WHAT YOU HAVE TO DO: Exactly the lines from the line containing "def State.stageFails (s" through the last line of the entries below should appear in the answer, reproduced verbatim.

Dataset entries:
/-! ## Sending (R232, R233, R243) -/

/-- The place after a frame of `len` bytes. -/
def State.placeAfter (s : State) (r : GroupRec) (i : Issue) (p : SrcPlace) (len : Nat) : SrcPlace :=
  if !endsChunk r.chunk len (p.offset + len) then { p with offset := p.offset + len }
  else if p.chunk + 1 < i.chunks then { p with chunk := p.chunk + 1, offset := 0 }
  else if p.pos + 1 < (s.issuesOf r.id).length then { round := p.round, pos := p.pos + 1 }
  else { round := p.round + 1 }
/-- A collective binding sends the next frame of its chunk, once the frame's entries are
there and R243 allows the chunk. -/
def State.sendFromBinding (s : State) (t q : Nat) : State :=
  match s.sourceAt t q with
  | none => s
  | some (r, i, p) =>
    match r.combining.head?.bind (fun l => r.homeFor r.present p.chunk l s.nodeId |>.map fun h => (l, h)),
        positionIn r.present s.nodeId with
    | some (l, h), some pos =>
      let len := min 4096 (chunkBytes r i p.chunk - p.offset)
      let whole := endsChunk r.chunk len (p.offset + len)
      let x := (s.tun t).queue q
      let es := (x.far.map (·.1) ++ x.near).take (len / 64)
      if !s.mayContribute t q || s.bindingBusy t q || (s.grist.frozen && p.offset == 0) || es.length * 64 < len then s
      else
        let j := ((colBindingsIn (s.sec_ secPartition) r.id).findIdx? fun b => b == (t, q)).getD 0
        let f : SrcFrame :=
          { port := widePort t (s.binding t q).alt,
            hdr := s.colHeader r 0x30 h ((r.ctxAt l).getD 0) p.chunk i.ord (s.colEpoch p.round) (pos * 32 + j),
            payload := es.flatMap entryBytes, binding := some (t, q) }
        (s.modCol fun c =>
          { c with sources := Tab.set {} c.sources (bindKey t q) (s.placeAfter r i p len),
                   sent := if whole then Tab.set none c.sent (bindKey t q) (some p) else c.sent }).source f
    | _, _ => s
/-- The lowest contributor rank in the domain of this node at level `l` (R238). -/
def State.partialRank (s : State) (r : GroupRec) (l : Nat) : Nat :=
  let ps := r.present
  match ps.find? fun p => p.node == s.nodeId with
  | none => 0
  | some me => ((ps.findIdx? fun p => p.key l == me.key l).getD 0) * 32
/-- The frame that context `c` sends next at level `m`, of the partial of its lowest chunk
there, with the state after it; none while R243, the freeze or its port keeps it (R182). -/
def State.sendFromLevel (s : State) (c m : Nat) : Option State :=
  let x := s.ctx c
  match x.chunks.find? (·.level == m), s.group? x.group with
  | some k, some r =>
    match k.out, r.above m with
    | (bytes, v, reason, marker) :: rest, some l =>
      match r.homeFor r.present k.index l s.nodeId with
      | none => none
      | some h =>
        if !s.holdsGrant x.ordinal x.round (partialKey c m) h k.index || !s.resultReserved r x.ordinal x.round k.index
            || !s.roundOpen x.round || (s.grist.frozen && k.sentTo == 0) || s.portBusy (ctxPort c) 8 then none
        else
          let piece := (((bytes.take r.chunk).drop k.sentTo).take 4096)
          let last := endsChunk r.chunk piece.length (k.sentTo + piece.length)
          let t : Tail := if last && v != 0 then
              { verdict := BitVec.ofNat 8 v, reason := BitVec.ofNat 8 reason, marker := BitVec.ofNat 16 marker } else {}
          let f : SrcFrame :=
            { port := ctxPort c,
              hdr := s.colHeader r 0x30 h ((r.ctxAt l).getD 0) k.index x.ordinal (s.colEpoch x.round)
                (s.partialRank r m),
              payload := piece, tail := t }
          let s := s.modChunk c k.index m fun k =>
            if last then { k with out := rest, sentTo := 0 } else { k with sentTo := k.sentTo + piece.length }
          some ((s.source f).settleChunks c)
    | _, _ => none
  | _, _ => none
/-- A combining context sends the next frame of a partial, of the lowest level that may. -/
def State.sendFromContext (s : State) (c : Nat) : State :=
  ((s.ctx c).levels.findSome? fun m => s.sendFromLevel c m).getD s
/-- COLLECTIVE_SEND (R232, R243). -/
def execCollectiveSend (c : ColSource) (s : State) : Out :=
  match c with
  | .binding t q => if !s.tunActs t || q.val < 48 then .next s else .next (s.sendFromBinding t q)
  | .context u x => if !s.alive then .next s else .next (s.sendFromContext (256 * u + x))

/-! ## Instances, grants and reservations (R241, R242) -/

/-- The runs that this node performs on context `c` for an issue: its group and their levels. -/
def State.servesOn (s : State) (c : Nat) (i : Issue) : Option (GroupRec × List Nat) :=
  (s.group? i.group).bind fun r =>
    let ls := r.combining.filter fun l =>
      r.ctxAt l == some c && (r.nextHome r.present l s.nodeId i.chunks 0).isSome
    if ls.isEmpty then none else some (r, ls)
/-- The issue of the lowest ordinal. -/
def lowestIssue : List Issue → Option Issue
  | [] => none
  | i :: is => match lowestIssue is with | some j => if j.ord < i.ord then some j else some i | none => some i
/-- The instance after `last` at context `c`: its round and issue (R241). -/
def State.nextInstance (s : State) (c : Nat) : Option (Nat × Issue) :=
  let is := s.issues.filter fun i => (s.servesOn c i).isSome
  let at_ (r : Nat) (ok : Issue → Bool) : Option (Nat × Issue) :=
    (lowestIssue (is.filter fun i => ok i && !s.isAbandoned i.ord r)).map fun i => (r, i)
  match (s.ctx c).last with
  | none => at_ 0 fun _ => true
  | some (r, o) => match at_ r fun i => o < i.ord with
    | some x => some x
    | none => at_ (r + 1) fun _ => true
/-- NM of a run of this node at level `l` (R238). -/
def State.inputCount (s : State) (r : GroupRec) (l : Nat) : Nat :=
  match r.present.find? fun p => p.node == s.nodeId with
  | some p => r.nmOf r.present l p
  | none => 0
/-- Context `c` begins its next instance, unless it belongs to a round that is not served. -/
def State.beginInstance (s : State) (c : Nat) : State :=
  match s.nextInstance c with
  | none => s
  | some (round, i) =>
    match s.servesOn c i with
    | none => s
    | some (r, ls) =>
      if !s.roundOpen round then s else
      s.modCtx c fun x =>
        { serving := true, ordinal := i.ord, group := r.id, levels := ls, nm := s.inputCount r (ls.headD 0),
          round := round, last := x.last }
/-- The issue of the current instance of a context. -/
def State.ctxIssue (s : State) (x : Ctx) : Option Issue :=
  (s.issuesOf x.group).find? fun i => i.ord == x.ordinal
/-- What is left of the minimum of context `c` after its frames and reservations (R242). -/
def State.unusedMin (s : State) (c : Nat) : Nat :=
  let granted := (s.ctx c).chunks.foldl (fun t k => t + k.resv) 0
  let results := s.col.resHeld.foldl (fun t x =>
    if ((s.group? x.group).map (·.ctx0)) == some c then t + x.cells else t) 0
  s.ownMin (256 + c) - s.used (256 + c) - granted - results
/-- The cells of one result reservation that this node makes at CTX_0 `c` (R242). -/
def State.resultNeed (s : State) (c : Nat) : Nat :=
  ((groupRecs (s.sec_ secGroup)).filter fun r => r.ctx0 == c && (s.nextReceived r 0).isSome).foldl
    (fun t r => max t (needCells r.chunk)) 0
/-- Cells that a grant on context `c` leaves so that the minimum holds a result reservation
beside it, and those that a result reservation leaves for a grant (R242). -/
def State.leftForResult (s : State) (c : Nat) : Nat :=
  if s.col.resHeld.any fun x => ((s.group? x.group).map (·.ctx0)) == some c then 0 else s.resultNeed c
@[inherit_doc State.leftForResult] def State.leftForGrant (s : State) (c : Nat) : Nat :=
  if !(s.ctx c).chunks.isEmpty then 0 else grantNeed (groupRecs (s.sec_ secGroup)) s.nodeId c
/-- The next chunk of the current instance of a context: lowest index, then lowest level (R242). -/
def State.nextGrant (s : State) (r : GroupRec) (x : Ctx) (chunks : Nat) : Option (Nat × Nat) :=
  x.levels.foldl (fun best l =>
    match r.nextHome r.present l s.nodeId chunks (Tab.get 0 x.nextN l), best with
    | some n, some (m, _) => if n < m then some (n, l) else best
    | some n, none => some (n, l)
    | none, _ => best) none
/-- A grant is held: it replaces an older one of the same home and source. -/
def State.addGrant (s : State) (g : Grant) : State :=
  s.modCol fun c =>
    let same (x : Grant) : Bool := x.ordinal == g.ordinal && x.key == g.key && x.from_ == g.from_
    let old := ((c.grants.find? fun x => same x && x.epoch == g.epoch).map (·.upTo)).getD 0
    { c with grants := c.grants.filter (fun x => !same x) ++ [{ g with upTo := max old g.upTo }] }
/-- CHUNK_GRANT: the next chunk of the current instance of context `c` is granted to all
its inputs (R242). -/
def execChunkGrant (c : Fin 1024) (s : State) : Out :=
  if !s.alive || s.isFatal || s.grist.frozen || (s.lauter (c / 256)).shut.contains (c % 256) then .next s else
  let s := if (s.ctx c).serving then s else s.beginInstance c
  let x := s.ctx c
  if !x.serving || !s.roundOpen x.round then .next s else
  match s.group? x.group, s.ctxIssue x with
  | some r, some i =>
    let ps := r.present
    let me := s.nodeId
    match s.nextGrant r x i.chunks with
    | none => .next s
    | some (n, l) =>
      let nm := s.inputCount r l
      let cells := nm * needCells r.chunk
      if s.unusedMin c < cells + s.leftForResult c then .next s else
      let epoch := s.colEpoch x.round
      let s := s.modCtx c fun x =>
        { x with chunks := x.chunks ++ [{ index := n, level := l, nm := nm, since := s.now, resv := cells }],
                 granted := x.granted + 1, nextN := Tab.set 0 x.nextN l (n + 1),
                 indices := if x.indices.contains n then x.indices else x.indices ++ [n] }
      let s := s.modCol fun y => { y with grantedSincePitch := true }
      let low := (r.below l).bind r.ctxAt
      let s := ((r.inputs ps l n me).map (·.2)).eraseDups.foldl (fun s d =>
        if d == me then
          s.addGrant { ordinal := i.ord, epoch := epoch, from_ := me, upTo := n, key := r.sourceKey l }
        else s.source { port := ctxPort c, hdr := s.colHeader r 0x32 d (low.getD r.ctx0) n i.ord epoch noRank,
                        payload := [] }) s
      .next s
  | _, _ => .next s
/-- RESULT_RESERVE: NEED cells of CTX_0 for the next chunk whose result this node receives (R242). -/
def execResultReserve (g : Fin 4096) (s : State) : Out :=
  match s.group? g with
  | none => .next s
  | some r =>
    if !s.alive || s.isFatal then .next s else
    match s.recvFrom r (Tab.get {} s.col.resNext g) with
    | none => .next s
    | some p =>
      match (s.issuesOf g)[p.pos]? with
      | none => .next s
      | some i =>
        let cells := needCells r.chunk
        if !s.roundOpen p.round || s.isAbandoned i.ord p.round
            || s.unusedMin r.ctx0 < cells + s.leftForGrant r.ctx0 then .next s
        else .next (s.modCol fun c =>
          { c with resHeld := c.resHeld ++ [{ group := g, ordinal := i.ord, epoch := s.colEpoch p.round,
                                              chunk := p.chunk, cells := cells }],
                   resNext := Tab.set {} c.resNext g { p with chunk := p.chunk + 1 } })
/-- CONTEXT_ADVANCE: the current instance has ended and its results have been sent on (R241). -/
def execContextAdvance (c : Fin 1024) (s : State) : Out :=
  let x := s.ctx c
  if !s.alive || !x.serving then .next s else
  match s.group? x.group, s.ctxIssue x with
  | some r, some i =>
    if !x.chunks.isEmpty || (s.nextGrant r x i.chunks).isSome
        || (r.delivery == 0 && !x.indices.all x.forwarded.contains) then .next s
    else .next ((s.modCtx c fun x => { last := some (x.round, x.ordinal) }).beginInstance c)
  | _, _ => .next s
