/-! ## Hold and the proving run (R364, R365) -/

/-- HOLD (R364). -/
def execHold (p : HostPort) (s : State) : Out :=
  .next (s.hostWrite p 0x040028 fun s =>
    let old := s.health.levelReg
    let s := (s.modHealth fun h => { h with hold := true, holdLeft := s.holdHours * 3600 }).event 4 1
    if old == 3 then s else s.event 3 (3 + old * 256))
/-- HOLD_RELEASE (R364). -/
def execHoldRelease (p : HostPort) (s : State) : Out :=
  .next (s.hostWrite p 0x040028 fun s => s.endHold 2)
/-- HOLD_EXPIRE (R364). -/
def execHoldExpire (s : State) : Out :=
  if s.health.hold && s.health.holdLeft == 0 && s.cellarOn then .next (s.endHold 3) else .next s
/-- The seconds at which the stages of a proving run end (R365). -/
def stageEnd (n : Nat) : Nat := match n with | 1 => 480 | 2 => 900 | 3 => 960 | 4 => 1140 | _ => 1200
/-- SECONDS of FLT_PROVE. -/
def State.proveSeconds (s : State) : Nat :=
  if s.proving then min 1200 ((s.now - s.health.proveAt) / 4000000000) else s.health.elapsed
/-- FLT_PROVE. -/
def State.proveReg (s : State) : Nat :=
  s.health.result * 2 ^ 30 + s.health.stage * 2 ^ 27 + s.health.passes * 2 ^ 16 + s.proveSeconds
/-- A proving run may start (R365). -/
def State.mayProve (s : State) : Bool :=
  !s.isFatal && s.busyCount == 0 && s.grist.phase != .armed && s.grist.phase != .voted && !s.proving
    && !s.tuns.any fun e => match e.2.phase with | .armed => true | .running => true | .waiting => true | _ => false
/-- Memories are overwritten by the run: what they hold afterwards is open (R365). -/
def State.overwriteAll (s : State) : State :=
  let n := s.free + 1
  let s := (List.range 192).foldl (fun s t =>
    let s := ((s.closeStreams t).dropCrossings t).dropWaits (· == t)
    s.modTun t fun u => { u.emptied with program := none, phase := s.restPhase t, mem := [], memFill := n }) s
  { s.useFree with hbm := [], hbmFill := n, poison := [], latent := [] }
/-- PROVE (R365). -/
def execProve (p : HostPort) (s : State) : Out :=
  .next (s.hostWrite p 0x040028 fun s =>
    if !s.mayProve then s else
    s.overwriteAll.modHealth fun h => { h with result := 1, stage := 1, proveAt := s.now, elapsed := 0 })
/-- The proving run ends (R365). -/
def State.endProve (s : State) (pass : Bool) : State :=
  let t := s.proveSeconds
  let s := s.modHealth fun h => { h with result := if pass then 2 else 3, elapsed := t }
  if !pass then (s.raise 1785 0).event 5 s.proveReg else
  let s := s.modHealth fun h =>
    { h with own := 0, mPart := marginPart s.power.margin, lPart := laserPart s.worstBias, passes := satInc 8 h.passes }
  ((s.endHold 4).event 5 s.proveReg).rescore
/-- ABORT_PROVE (R365). -/
def execAbortProve (p : HostPort) (s : State) : Out :=
  .next (s.hostWrite p 0x040028 fun s => if s.proving then s.endProve false else s)
/-- The events that stage 4 allows a port in its 180 s: 1 in 10^12 bits of its lanes (R256, R263,
R365). -/
def Link.proveLimit (l : Link) : Nat := countLanes l.trained * (if l.version == 3 then 224 else 112) * 180 / 1000
/-- What the IS960 has counted and measured itself fails the stage `n`: a port that is UP over its
limit in stage 4, a margin below 40 mV in stage 5 (R365). -/
def State.stageFails (s : State) (n : Nat) : Bool :=
  (n == 4 && s.links.any fun e => e.2.phase == .up && e.2.proveLimit < e.2.proved)
    || (n == 5 && s.power.hydroAt != 0 && s.power.margin < 40)
/-- PROVE_STAGE_END: a failure of the stage's tests ends the run at once, a pass at the end of the
stage, where the counts of stage 4 and the margin of stage 5 decide too (R365). -/
def execProveStageEnd (pass : Bool) (s : State) : Out :=
  if !s.proving || !s.alive then .next s else
  if !pass then .next (s.endProve false) else
  let n := s.health.stage
  let s := s.after (s.health.proveAt + stageEnd n * 4000000000)
  if s.stageFails n then .next (s.endProve false) else
  let s := if n == 3 then { s with links := (s.links.map fun e => (e.1, { e.2 with proved := 0 })).filter fun e => e.2 != {} } else s
  if 5 ≤ n then .next (s.endProve true) else .next (s.modHealth fun h => { h with stage := n + 1 })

ANSWER TO THIS PROBLEM:
def State.stageFails (s : State) (n : Nat) : Bool :=
  (n == 4 && s.links.any fun e => e.2.phase == .up && e.2.proveLimit < e.2.proved)
    || (n == 5 && s.power.hydroAt != 0 && s.power.margin < 40)
/-- PROVE_STAGE_END: a failure of the stage's tests ends the run at once, a pass at the end of the
stage, where the counts of stage 4 and the margin of stage 5 decide too (R365). -/
def execProveStageEnd (pass : Bool) (s : State) : Out :=
  if !s.proving || !s.alive then .next s else
  if !pass then .next (s.endProve false) else
  let n := s.health.stage
  let s := s.after (s.health.proveAt + stageEnd n * 4000000000)
  if s.stageFails n then .next (s.endProve false) else
  let s := if n == 3 then { s with links := (s.links.map fun e => (e.1, { e.2 with proved := 0 })).filter fun e => e.2 != {} } else s
  if 5 ≤ n then .next (s.endProve true) else .next (s.modHealth fun h => { h with stage := n + 1 })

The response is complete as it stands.